- Exercise brief: From the entries below, return only the lines starting at the one that contains "decodePacket 0b11111 (.opd 0x0E0000000000)" and ending at the one that contains "decodePacket 0b11111 (.opd 0x050100000000)", exactly as they stand.

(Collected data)
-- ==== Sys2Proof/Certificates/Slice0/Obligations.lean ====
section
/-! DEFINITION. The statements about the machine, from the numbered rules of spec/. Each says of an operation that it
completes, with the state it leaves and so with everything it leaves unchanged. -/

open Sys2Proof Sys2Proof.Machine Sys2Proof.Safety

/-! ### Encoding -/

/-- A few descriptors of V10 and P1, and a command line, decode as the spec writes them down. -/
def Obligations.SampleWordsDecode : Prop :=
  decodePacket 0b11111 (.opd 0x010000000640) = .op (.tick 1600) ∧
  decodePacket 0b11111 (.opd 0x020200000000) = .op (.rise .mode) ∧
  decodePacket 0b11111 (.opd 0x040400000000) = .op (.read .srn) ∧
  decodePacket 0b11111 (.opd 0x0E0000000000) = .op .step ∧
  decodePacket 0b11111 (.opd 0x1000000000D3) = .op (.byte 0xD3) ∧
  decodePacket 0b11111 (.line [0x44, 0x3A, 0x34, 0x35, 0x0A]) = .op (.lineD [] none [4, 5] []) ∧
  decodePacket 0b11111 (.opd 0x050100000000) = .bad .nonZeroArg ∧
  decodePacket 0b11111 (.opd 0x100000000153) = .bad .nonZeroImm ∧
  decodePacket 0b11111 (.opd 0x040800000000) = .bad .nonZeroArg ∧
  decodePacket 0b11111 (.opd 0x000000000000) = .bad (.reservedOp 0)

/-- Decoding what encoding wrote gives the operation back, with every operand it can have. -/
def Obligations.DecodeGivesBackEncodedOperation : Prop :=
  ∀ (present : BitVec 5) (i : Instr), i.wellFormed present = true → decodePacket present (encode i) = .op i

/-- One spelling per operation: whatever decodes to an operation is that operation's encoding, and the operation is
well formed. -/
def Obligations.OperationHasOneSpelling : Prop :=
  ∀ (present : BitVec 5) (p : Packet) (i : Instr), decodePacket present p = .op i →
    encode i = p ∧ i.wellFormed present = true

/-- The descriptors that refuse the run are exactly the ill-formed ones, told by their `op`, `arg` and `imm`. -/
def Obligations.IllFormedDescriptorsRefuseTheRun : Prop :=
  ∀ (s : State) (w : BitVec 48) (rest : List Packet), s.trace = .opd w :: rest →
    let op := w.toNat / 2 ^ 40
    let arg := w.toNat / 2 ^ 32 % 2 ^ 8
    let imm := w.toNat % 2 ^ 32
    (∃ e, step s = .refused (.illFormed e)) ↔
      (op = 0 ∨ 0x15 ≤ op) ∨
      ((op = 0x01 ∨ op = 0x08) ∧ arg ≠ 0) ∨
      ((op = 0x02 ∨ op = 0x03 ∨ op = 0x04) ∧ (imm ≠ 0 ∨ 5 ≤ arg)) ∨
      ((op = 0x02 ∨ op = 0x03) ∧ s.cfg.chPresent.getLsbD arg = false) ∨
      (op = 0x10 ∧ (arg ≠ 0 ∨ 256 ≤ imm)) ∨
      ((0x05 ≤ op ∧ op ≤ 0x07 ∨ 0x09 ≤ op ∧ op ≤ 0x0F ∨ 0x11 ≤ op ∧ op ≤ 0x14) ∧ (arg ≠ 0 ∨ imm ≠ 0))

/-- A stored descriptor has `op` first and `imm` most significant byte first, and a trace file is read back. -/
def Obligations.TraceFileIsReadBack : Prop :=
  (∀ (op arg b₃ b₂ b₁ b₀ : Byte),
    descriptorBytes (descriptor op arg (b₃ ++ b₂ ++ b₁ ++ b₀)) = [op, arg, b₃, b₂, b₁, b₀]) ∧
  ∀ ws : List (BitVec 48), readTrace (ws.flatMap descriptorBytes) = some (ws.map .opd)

---

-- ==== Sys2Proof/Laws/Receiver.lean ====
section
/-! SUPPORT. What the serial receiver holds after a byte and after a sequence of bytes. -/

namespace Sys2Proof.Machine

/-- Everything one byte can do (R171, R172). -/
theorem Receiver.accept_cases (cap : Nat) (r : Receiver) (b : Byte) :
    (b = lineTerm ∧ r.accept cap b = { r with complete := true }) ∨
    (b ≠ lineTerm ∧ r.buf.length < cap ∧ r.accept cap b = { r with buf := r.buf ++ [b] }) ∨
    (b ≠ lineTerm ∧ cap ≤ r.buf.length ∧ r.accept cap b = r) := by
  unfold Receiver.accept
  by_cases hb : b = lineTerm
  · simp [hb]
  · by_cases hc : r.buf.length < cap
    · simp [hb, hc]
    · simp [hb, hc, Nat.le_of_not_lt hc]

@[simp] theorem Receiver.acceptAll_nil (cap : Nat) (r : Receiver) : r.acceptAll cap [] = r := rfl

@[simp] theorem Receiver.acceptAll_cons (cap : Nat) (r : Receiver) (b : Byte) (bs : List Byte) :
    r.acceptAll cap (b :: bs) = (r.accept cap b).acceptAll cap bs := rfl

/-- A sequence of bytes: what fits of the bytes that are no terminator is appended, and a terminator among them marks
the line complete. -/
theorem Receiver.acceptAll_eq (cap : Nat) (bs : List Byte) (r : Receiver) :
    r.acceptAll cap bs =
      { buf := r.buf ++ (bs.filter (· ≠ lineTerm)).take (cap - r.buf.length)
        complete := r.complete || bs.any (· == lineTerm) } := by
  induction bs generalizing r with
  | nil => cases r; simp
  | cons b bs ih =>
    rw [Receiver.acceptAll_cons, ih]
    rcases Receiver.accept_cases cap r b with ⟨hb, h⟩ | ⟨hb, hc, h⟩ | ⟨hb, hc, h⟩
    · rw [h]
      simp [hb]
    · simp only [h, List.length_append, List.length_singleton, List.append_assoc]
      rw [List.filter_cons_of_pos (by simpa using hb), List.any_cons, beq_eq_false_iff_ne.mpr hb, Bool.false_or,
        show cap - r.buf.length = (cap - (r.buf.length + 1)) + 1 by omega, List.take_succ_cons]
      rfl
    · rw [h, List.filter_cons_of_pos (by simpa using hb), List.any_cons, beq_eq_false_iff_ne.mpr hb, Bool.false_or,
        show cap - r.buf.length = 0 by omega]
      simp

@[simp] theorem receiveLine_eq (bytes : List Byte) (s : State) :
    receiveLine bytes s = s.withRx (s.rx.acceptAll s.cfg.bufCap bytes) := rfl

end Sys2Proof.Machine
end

- Exercise output:
  decodePacket 0b11111 (.opd 0x0E0000000000) = .op .step ∧
  decodePacket 0b11111 (.opd 0x1000000000D3) = .op (.byte 0xD3) ∧
  decodePacket 0b11111 (.line [0x44, 0x3A, 0x34, 0x35, 0x0A]) = .op (.lineD [] none [4, 5] []) ∧
  decodePacket 0b11111 (.opd 0x050100000000) = .bad .nonZeroArg ∧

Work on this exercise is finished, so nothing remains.